The business model for the US Postal Service is broken. Some tough decisions lie ahead, including reducing labor costs and cutting service down to five days.

As Americans lined up at the post office this holiday season, they might have 
noticed greeting cards for sale. It’s a money-raising experiment. As 
sure as dogs chase letter carriers, the US Postal Service needs money.

It lost $3.8 billion for the fiscal year that ended Sept. 30 on top of a combined 
$7.8 billion in 2007 and 2008. Mail volume plummeted, pushed down by
 recession and a decline in snail mail from wider Internet use. Volume is expected to slide again next year.

As the USPS admits, its business model based on volume growth “is broken.”

The Government Accountability Office has added the postal service to its 
list of high-risk government functions needing “transformation."

The GAO
 rightly points out that everything must be rethought: the number of retail outlets (the post office has more than any business in the US), processing facilities with excess capacity, delivery (dropping Saturdays, as proposed 
by the USPS itself, requires Congress’s say-so), and labor costs.

The cost of labor sticks out like an oversized letter. Compensation and 
benefits make up about 80 percent of costs at the largest civilian federal
 agency. Unionized postal workers have sweeter benefits than other federal
 employees and higher wages than workers at private FedEx and UPS.

As a self-supporting government enterprise (the USPS is barred from taking
 tax dollars but has run up a $10 billion tab at the US Treasury), it must find a way to cut costs and restructure without giving up its public service of delivery to every address.

The USPS has cut labor costs through attrition, but unions limit its flexibility. The onus is now on unions in upcoming negotiations. It’s also 
on Congress to consider the USPS request for five-day delivery and to adjust funding 
requirements for USPS retirement health benefits.

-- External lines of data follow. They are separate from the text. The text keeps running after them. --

/-- Class 0, scalar RRR (R66). -/
def decodeC0 (w e : Nat) : Dec :=
  let g := fld w 23 4
  match fld w 18 5 with
  | 0 => dz (e) (.add g (fld w 12 6) (fld w 6 6) (fld w 0 6))
  | 1 => dz (e) (.sub g (fld w 12 6) (fld w 6 6) (fld w 0 6))
  | 2 => dz (e) (.and_ g (fld w 12 6) (fld w 6 6) (fld w 0 6))
  | 3 => dz (e) (.or_ g (fld w 12 6) (fld w 6 6) (fld w 0 6))
  | 4 => dz (e) (.xor g (fld w 12 6) (fld w 6 6) (fld w 0 6))
  | 5 => dz (e) (.andn g (fld w 12 6) (fld w 6 6) (fld w 0 6))
  | 6 => dz (e) (.shl g (fld w 12 6) (fld w 6 6) (fld w 0 6))
  | 7 => dz (e) (.shr g (fld w 12 6) (fld w 6 6) (fld w 0 6))
  | 8 => dz (e) (.sra g (fld w 12 6) (fld w 6 6) (fld w 0 6))
  | 9 => dz (e) (.rot g (fld w 12 6) (fld w 6 6) (fld w 0 6))
  | 10 => dz (e) (.mul g (fld w 12 6) (fld w 6 6) (fld w 0 6))
  | 11 => dz (e) (.mulh g (fld w 12 6) (fld w 6 6) (fld w 0 6))
  | 12 => dz (e) (.mulhu g (fld w 12 6) (fld w 6 6) (fld w 0 6))
  | 13 => dz (e) (.min g (fld w 12 6) (fld w 6 6) (fld w 0 6))
  | 14 => dz (e) (.max g (fld w 12 6) (fld w 6 6) (fld w 0 6))
  | 15 => dz (e) (.minu g (fld w 12 6) (fld w 6 6) (fld w 0 6))
  | 16 => dz (e) (.maxu g (fld w 12 6) (fld w 6 6) (fld w 0 6))
  | 17 => dz (fld e 4 4) (.sel g (fld w 12 6) (fld w 6 6) (fld w 0 6) (fld e 0 4))
  | 18 => dz (fld w 0 6 + e) (.clz g (fld w 12 6) (fld w 6 6))
  | 19 => dz (fld w 0 6 + e) (.ctz g (fld w 12 6) (fld w 6 6))
  | 20 => dz (fld w 0 6 + e) (.popc g (fld w 12 6) (fld w 6 6))
  | 21 => dz (fld w 0 6 + e) (.brev g (fld w 12 6) (fld w 6 6))
  | 22 => dz (e) (.sext g (fld w 12 6) (fld w 6 6) (fld w 0 6))
  | 23 => dz (e) (.zext g (fld w 12 6) (fld w 6 6) (fld w 0 6))
  | 24 => dz (e) (.div g (fld w 12 6) (fld w 6 6) (fld w 0 6))
  | 25 => dz (e) (.divu g (fld w 12 6) (fld w 6 6) (fld w 0 6))
  | 26 => dz (e) (.rem g (fld w 12 6) (fld w 6 6) (fld w 0 6))
  | 27 => dz (e) (.remu g (fld w 12 6) (fld w 6 6) (fld w 0 6))
  | _ => unlisted

/-- Class 1, scalar immediate (R66). -/
def decodeC1 (w e : Nat) : Dec :=
  let g := fld w 23 4
  match fld w 19 4 with
  | 0 => dz (0) (.addi g (fld w 13 6) (fld w 7 6) (sx 15 (e * 128 + fld w 0 7)))
  | 1 => dz (0) (.andi g (fld w 13 6) (fld w 7 6) (sx 15 (e * 128 + fld w 0 7)))
  | 2 => dz (0) (.ori g (fld w 13 6) (fld w 7 6) (sx 15 (e * 128 + fld w 0 7)))
  | 3 => dz (0) (.xori g (fld w 13 6) (fld w 7 6) (sx 15 (e * 128 + fld w 0 7)))
  | 4 => dz (fld w 6 1 + e) (.shli g (fld w 13 6) (fld w 7 6) (fld w 0 6))
  | 5 => dz (fld w 6 1 + e) (.shri g (fld w 13 6) (fld w 7 6) (fld w 0 6))
  | 6 => dz (fld w 6 1 + e) (.srai g (fld w 13 6) (fld w 7 6) (fld w 0 6))
  | 7 => dz (0) (.muli g (fld w 13 6) (fld w 7 6) (sx 15 (e * 128 + fld w 0 7)))
  | 8 => dz (0) (.movi g (fld w 13 6) (sx 21 (e * 8192 + fld w 0 13)))
  | 9 => dz (e / 32) (.movw g (fld w 13 6) (e % 8 * 8192 + fld w 0 13) (e / 8 % 4))
  | 10 => dz (0) (.mini g (fld w 13 6) (fld w 7 6) (sx 15 (e * 128 + fld w 0 7)))
  | 11 => dz (0) (.maxi g (fld w 13 6) (fld w 7 6) (sx 15 (e * 128 + fld w 0 7)))
  | _ => unlisted

/-- Class 2, compare and predicate (R66). -/
def decodeC2 (w e : Nat) : Dec :=
  let g := fld w 23 4
  match fld w 20 3 with
  | 0 => withCond (fld w 16 4) fun cc => dz (fld w 6 1 + e) (.cmp g cc (fld w 13 3) (fld w 7 6) (fld w 0 6))
  | 1 => withCond (fld w 16 4) fun cc => dz (0) (.cmpi g cc (fld w 13 3) (fld w 7 6) (sx 15 (e * 128 + fld w 0 7)))
  | 3 => withCond (fld w 16 4) fun cc => dz (fld w 6 1 + e) (.fcmp g cc (fld w 13 3) (fld w 7 6) (fld w 0 6))
  | 2 => match fld w 16 4 with
    | 0 => dz (fld w 0 4 + e) (.pand g (fld w 12 4) (fld w 8 4) (fld w 4 4))
    | 1 => dz (fld w 0 4 + e) (.por g (fld w 12 4) (fld w 8 4) (fld w 4 4))
    | 2 => dz (fld w 0 4 + e) (.pxor g (fld w 12 4) (fld w 8 4) (fld w 4 4))
    | 3 => dz (fld w 0 4 + e) (.pandn g (fld w 12 4) (fld w 8 4) (fld w 4 4))
    | 4 => dz (fld w 4 4 + fld w 0 4 + e) (.pnot g (fld w 12 4) (fld w 8 4))
    | 5 => dz (fld w 4 4 + fld w 0 4 + e) (.pmov g (fld w 12 4) (fld w 8 4))
    | _ => unlisted
  | _ => unlisted

/-- Refuses a guard other than P0 with detail 8 (R64). -/
def guardless (g : Nat) (i : Instr) : Dec := if g ≠ 0 then .error (8, some i) else .ok i

/-- Class 3, branch and loop (R66). -/
def decodeC3 (w e : Nat) : Dec :=
  let g := fld w 23 4
  match fld w 20 3 with
  | 0 => dz (0) (.br g (sx 28 (e * 1048576 + fld w 0 20)))
  | 1 => dz (0) (.call g (fld w 14 6) (sx 22 (e * 16384 + fld w 0 14)))
  | 2 => dz (fld w 0 14 + e) (.brx g (fld w 14 6))
  | 3 => dz (fld w 0 14 + e) (.ret g (fld w 14 6))
  | 4 => guardless g (.loop (fld w 18 2) (fld w 12 6) (e * 4096 + fld w 0 12))
  | 5 => guardless g (.loopi (fld w 18 2) (e * 64 + fld w 12 6) (fld w 0 12))
  | 6 => dz (fld w 0 18 + e) (.lbrk g (fld w 18 2))
  | _ => unlisted

/-- Class 4, floating scalar (R66). -/
def decodeC4 (w e : Nat) : Dec :=
  let g := fld w 23 4
  match fld w 18 5 with
  | 0 => dz (fld e 1 7) (.fadd g (fld w 12 6) (fld w 6 6) (fld w 0 6) (fld e 0 1 == 1))
  | 1 => dz (fld e 1 7) (.fsub g (fld w 12 6) (fld w 6 6) (fld w 0 6) (fld e 0 1 == 1))
  | 2 => dz (fld e 1 7) (.fmul g (fld w 12 6) (fld w 6 6) (fld w 0 6) (fld e 0 1 == 1))
  | 3 => dz (fld e 1 7) (.ffma g (fld w 12 6) (fld w 6 6) (fld w 0 6) (fld e 0 1 == 1))
  | 4 => dz (fld e 1 7) (.fdiv g (fld w 12 6) (fld w 6 6) (fld w 0 6) (fld e 0 1 == 1))
  | 5 => dz (fld w 0 6 + fld e 1 7) (.fsqrt g (fld w 12 6) (fld w 6 6) (fld e 0 1 == 1))
  | 6 => dz (fld e 1 7) (.fmin g (fld w 12 6) (fld w 6 6) (fld w 0 6) (fld e 0 1 == 1))
  | 7 => dz (fld e 1 7) (.fmax g (fld w 12 6) (fld w 6 6) (fld w 0 6) (fld e 0 1 == 1))
  | 8 => dz (fld w 0 6 + fld e 1 7) (.fabs g (fld w 12 6) (fld w 6 6) (fld e 0 1 == 1))
  | 9 => dz (fld w 0 6 + fld e 1 7) (.fneg g (fld w 12 6) (fld w 6 6) (fld e 0 1 == 1))
  | 11 => dz (e) (.fcvt g (fld w 12 6) (fld w 6 6) (fld w 3 3) (fld w 0 3))
  | 12 => dz (fld w 0 6 + fld e 1 7) (.fclass g (fld w 12 6) (fld w 6 6) (fld e 0 1 == 1))
  | 13 => dz (fld w 0 6 + fld e 1 7) (.fmov g (fld w 12 6) (fld w 6 6) (fld e 0 1 == 1))
  | 14 => dz (fld w 0 6 + fld e 1 7) (.fnum g (fld w 12 6) (fld w 6 6) (fld e 0 1 == 1))
  | 15 => dz (fld w 0 6 + fld e 1 7) (.fden g (fld w 12 6) (fld w 6 6) (fld e 0 1 == 1))
  | 16 => dz (fld e 1 7) (.fmake g (fld w 12 6) (fld w 6 6) (fld w 0 6) (fld e 0 1 == 1))
  | 17 => dz (fld e 1 7) (.frnd g (fld w 12 6) (fld w 6 6) (fld w 0 6) (fld e 0 1 == 1))
  | _ => unlisted

/-- Class 5, address and system (R66). -/
def decodeC5 (w e : Nat) : Dec :=
  let g := fld w 23 4
  match fld w 18 5 with
  | 0 => dz (e) (.aadd g (fld w 12 6) (fld w 6 6) (fld w 0 6))
  | 1 => dz (fld w 0 6 + e) (.aset g (fld w 12 6) (fld w 6 6))
  | 2 => dz (e) (.amset g (fld w 12 6) (fld w 6 6) (fld w 0 6))
  | 4 => dz (e) (.sysrd g (fld w 12 6) (fld w 0 12))
  | 5 => dz (e) (.syswr g (fld w 12 6) (fld w 0 12))
  | 6 => dz (fld w 8 10 + e) (.trap g (fld w 0 8))
  | 7 => dz (fld w 0 18 + e) (.eret g)
  | 8 => dz (e) (.cmpt g (fld w 12 6) (fld w 6 6) (fld w 0 6))
  | 9 => dz (fld w 0 18 + e) (.nop g)
  | 10 => dz (fld w 0 18 + e) (.exit g)
  | 11 => dz (e) (.cntrd g (fld w 12 6) (fld w 0 12))
  | 12 => dz (e) (.cntrdc g (fld w 12 6) (fld w 0 12))
  | 13 => dz (fld w 0 18 + e) (.cntsnap g)
  | 14 => dz (fld w 12 6 + e) (.xlinv g (fld w 6 6) (fld w 0 6))
  | _ => unlisted

/-- Class 6, scalar memory (R66). -/
def decodeC6 (w e : Nat) : Dec :=
  let g := fld w 23 4
  match fld w 20 3 with
  | 0 => withUpd (fld w 4 2) fun u => dz (0) (.ldB g (fld w 16 4) (fld w 12 4) (fld w 6 6) u (sx 12 (e * 16 + fld w 0 4)))
  | 1 => withUpd (fld w 4 2) fun u => dz (0) (.ldH g (fld w 16 4) (fld w 12 4) (fld w 6 6) u (sx 12 (e * 16 + fld w 0 4)))
  | 2 => withUpd (fld w 4 2) fun u => dz (0) (.ldW g (fld w 16 4) (fld w 12 4) (fld w 6 6) u (sx 12 (e * 16 + fld w 0 4)))
  | 3 => withUpd (fld w 4 2) fun u => dz (0) (.ldD g (fld w 16 4) (fld w 12 4) (fld w 6 6) u (sx 12 (e * 16 + fld w 0 4)))
  | 4 => withUpd (fld w 4 2) fun u => dz (0) (.stB g (fld w 16 4) (fld w 12 4) (fld w 6 6) u (sx 12 (e * 16 + fld w 0 4)))
  | 5 => withUpd (fld w 4 2) fun u => dz (0) (.stH g (fld w 16 4) (fld w 12 4) (fld w 6 6) u (sx 12 (e * 16 + fld w 0 4)))
  | 6 => withUpd (fld w 4 2) fun u => dz (0) (.stW g (fld w 16 4) (fld w 12 4) (fld w 6 6) u (sx 12 (e * 16 + fld w 0 4)))
  | _ => withUpd (fld w 4 2) fun u => dz (0) (.stD g (fld w 16 4) (fld w 12 4) (fld w 6 6) u (sx 12 (e * 16 + fld w 0 4)))

/-- Class 7, vector memory and tag (R66). -/
def decodeC7 (w e : Nat) : Dec :=
  let g := fld w 23 4
  match fld w 20 3 with
  | 0 => withUpd (fld w 4 2) fun u => dz (0) (.vld g (fld w 16 4) (fld w 12 4) (fld w 6 6) u (sx 12 (e * 16 + fld w 0 4)))
  | 1 => withUpd (fld w 4 2) fun u => dz (0) (.vst g (fld w 16 4) (fld w 12 4) (fld w 6 6) u (sx 12 (e * 16 + fld w 0 4)))
  | 2 => withUpd (fld w 4 2) fun u => dz (0) (.vlds g (fld w 16 4) (fld w 12 4) (fld w 6 6) u (sx 12 (e * 16 + fld w 0 4)))
  | 3 => withUpd (fld w 4 2) fun u => dz (0) (.vsts g (fld w 16 4) (fld w 12 4) (fld w 6 6) u (sx 12 (e * 16 + fld w 0 4)))
  | 4 => withUpd (fld w 4 2) fun u => dz (0) (.ldf g (fld w 16 4) (fld w 12 4) (fld w 11 1 == 1) (fld w 6 5) u (sx 12 (e * 16 + fld w 0 4)))
  | 5 => withUpd (fld w 4 2) fun u => dz (0) (.stf g (fld w 16 4) (fld w 12 4) (fld w 11 1 == 1) (fld w 6 5) u (sx 12 (e * 16 + fld w 0 4)))
  | 6 => withUpd (fld w 4 2) fun u => dz (fld w 16 4) (.ldk g (fld w 12 4) (fld w 6 6) u (sx 12 (e * 16 + fld w 0 4)))
  | _ => match fld w 18 2 with
    | 0 => dz (fld w 0 6 + e) (.tlook g (fld w 12 6) (fld w 6 6))
    | 1 => dz (fld w 12 6 + e) (.tset g (fld w 6 6) (fld w 0 6))
    | 2 => dz (fld w 12 6 + fld w 0 6 + e) (.tclr g (fld w 6 6))
    | _ => dz (fld w 0 18 + e) (.tinv g)

/-- Class 8, atomic, fence, watch (R66). -/
def decodeC8 (w e : Nat) : Dec :=
  let g := fld w 23 4
  match fld w 20 3 with
  | 0 => withAop (fld e 0 4) fun op => dz (fld e 5 3) (.amo g (fld w 16 4) (fld w 12 4) (fld w 6 6) (fld w 0 6) op (fld e 4 1 == 1))
  | 1 => withAop (fld e 0 4) fun op => dz (fld w 6 6 + fld e 5 3) (.red g (fld w 16 4) (fld w 12 4) (fld w 0 6) op (fld e 4 1 == 1))
  | 2 => dz (fld w 0 1 + e) (.fence g (fld w 4 16) (fld w 1 3))
  | 3 => dz (fld w 0 20 + e) (.fenceD g)
  | 4 => dz (fld w 0 20 + e) (.row g)
  | 5 => withUpd (fld w 4 2) fun u => dz (fld w 16 4 + fld w 6 6) (.watch g (fld w 12 4) u (sx 12 (e * 16 + fld w 0 4)))
  | 6 => dz (fld w 0 20 + e) (.waitw g)
  | _ => dz (fld w 0 20 + e) (.kinv g)

/-- Class 9, vector A (R66). -/
def decodeC9 (w e : Nat) : Dec :=
  let g := fld w 23 4
  match fld w 18 5 with
  | 0 => dz (e) (.vadd g (fld w 12 6) (fld w 6 6) (fld w 0 6))
  | 1 => dz (e) (.vsub g (fld w 12 6) (fld w 6 6) (fld w 0 6))
  | 2 => dz (e) (.vmul g (fld w 12 6) (fld w 6 6) (fld w 0 6))
  | 3 => dz (e) (.vfma g (fld w 12 6) (fld w 6 6) (fld w 0 6))
  | 4 => dz (e) (.vmin g (fld w 12 6) (fld w 6 6) (fld w 0 6))
  | 5 => dz (e) (.vmax g (fld w 12 6) (fld w 6 6) (fld w 0 6))
  | 6 => dz (fld w 0 6 + e) (.vabs g (fld w 12 6) (fld w 6 6))
  | 7 => dz (fld w 0 6 + e) (.vneg g (fld w 12 6) (fld w 6 6))
  | 8 => dz (e) (.vand g (fld w 12 6) (fld w 6 6) (fld w 0 6))
  | 9 => dz (e) (.vor g (fld w 12 6) (fld w 6 6) (fld w 0 6))
  | 10 => dz (e) (.vxor g (fld w 12 6) (fld w 6 6) (fld w 0 6))
  | 11 => dz (fld w 0 6 + e) (.vnot g (fld w 12 6) (fld w 6 6))
  | 12 => dz (e) (.vshl g (fld w 12 6) (fld w 6 6) (fld w 0 6))
  | 13 => dz (e) (.vshr g (fld w 12 6) (fld w 6 6) (fld w 0 6))
  | 14 => dz (e) (.vsra g (fld w 12 6) (fld w 6 6) (fld w 0 6))
  | 15 => dz (fld e 4 4) (.vsel g (fld w 12 6) (fld w 6 6) (fld w 0 6) (fld e 0 4))
  | 16 => dz (fld e 2 6) (.vdot4 g (fld w 12 6) (fld w 6 6) (fld w 0 6) (fld e 0 1 == 1) (fld e 1 1 == 1))
  | 17 => dz (e) (.vcmx g (fld w 12 6) (fld w 6 6) (fld w 0 6))
  | _ => unlisted

/-- Class 10, vector B (R66). -/
def decodeC10 (w e : Nat) : Dec :=
  let g := fld w 23 4
  match fld w 18 5 with
  | 0 => withCond (fld e 0 4) fun cc => dz (fld w 15 3 + fld e 4 4) (.vcmp g cc (fld w 12 3) (fld w 6 6) (fld w 0 6))
  | 1 => dz (e) (.vshuf g (fld w 12 6) (fld w 6 6) (fld w 0 6))
  | 2 => dz (e / 8) (.vrot g (fld w 12 6) (fld w 6 6) (e % 8 * 64 + fld w 0 6))
  | 3 => dz (fld e 7 1) (.vcvt g (fld w 12 6) (fld w 6 6) (fld e 0 6) (fld w 0 6) (fld e 6 1 == 1))
  | 4 => dz (fld e 3 5 + (if fld e 0 2 = 0 then 0 else fld e 2 1)) (.vpack g (fld w 12 6) (fld w 6 6) (fld w 0 6) (fld e 0 2) (fld e 2 1 == 1))
  | 5 => dz (fld w 0 6 + fld e 3 5) (.vunpk g (fld w 12 6) (fld w 6 6) (fld e 0 2) (fld e 2 1 == 1))
  | 6 => dz (fld w 0 6 + e) (.vreds g (fld w 12 6) (fld w 6 6))
  | 7 => dz (fld w 0 6 + fld e 1 7) (.vredm g (fld w 12 6) (fld w 6 6) (fld e 0 1 == 1))
  | 8 => dz (fld w 0 12 + e) (.vidx g (fld w 12 6))
  | _ => unlisted

/-- Class 11, vector immediate and lane (R66). -/
def decodeC11 (w e : Nat) : Dec :=
  let g := fld w 23 4
  match fld w 19 4 with
  | 0 => dz (fld w 0 7 + e) (.vbcast g (fld w 13 6) (fld w 7 6))
  | 1 => dz (0) (.vext g (fld w 13 6) (fld w 7 6) (e * 128 + fld w 0 7))
  | 2 => dz (0) (.vins g (fld w 13 6) (fld w 7 6) (e * 128 + fld w 0 7))
  | 3 => dz (fld w 6 1 + e) (.vshli g (fld w 13 6) (fld w 7 6) (fld w 0 6))
  | 4 => dz (fld w 6 1 + e) (.vshri g (fld w 13 6) (fld w 7 6) (fld w 0 6))
  | 5 => dz (fld w 6 1 + e) (.vsrai g (fld w 13 6) (fld w 7 6) (fld w 0 6))
  | 6 => dz (0) (.vaddi g (fld w 13 6) (fld w 7 6) (sx 15 (e * 128 + fld w 0 7)))
  | 7 => dz (fld w 7 6) (.vmovi g (fld w 13 6) (sx 15 (e * 128 + fld w 0 7)))
  | _ => unlisted

/-- Class 12, special function (R66). -/
def decodeC12 (w e : Nat) : Dec :=
  let g := fld w 23 4
  match fld w 18 5 with
  | 0 => dz (fld w 0 6 + e) (.vexp g (fld w 12 6) (fld w 6 6))
  | 1 => dz (fld w 0 6 + e) (.vlog g (fld w 12 6) (fld w 6 6))
  | 2 => dz (fld w 0 6 + e) (.vrcp g (fld w 12 6) (fld w 6 6))
  | 3 => dz (fld w 0 6 + e) (.vrsq g (fld w 12 6) (fld w 6 6))
  | 4 => dz (fld w 0 6 + e) (.vtanh g (fld w 12 6) (fld w 6 6))
  | 5 => dz (fld w 0 6 + e) (.vsig g (fld w 12 6) (fld w 6 6))
  | 6 => dz (fld w 0 6 + e) (.vsin g (fld w 12 6) (fld w 6 6))
  | 7 => dz (fld w 0 6 + e) (.vcos g (fld w 12 6) (fld w 6 6))
  | 8 => dz (fld w 0 6 + e) (.verf g (fld w 12 6) (fld w 6 6))
  | _ => unlisted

Those are difficult adjustments. They’re also ones for the short and medium term. A larger discussion centers on whether the postal service should retain its monopoly over first-class mail. Some experts argue that universal service today consists mostly of getting advertising (such as catalogs and credit-card pitches) to every address – subsidized by first-class mail prices.

They reason that the first-class monopoly should be opened up to competition from the private sector, and that advertisers should pay for the real cost of mailing their material. On the other hand, private businesses would be unlikely to guarantee universal delivery at a profit.

The monopoly debate is taking place mostly among experts. It is one that needs to be extended to the country as a whole. But first, the USPS, unions, and Congress should address shorter-term measures to cut costs and improve revenue.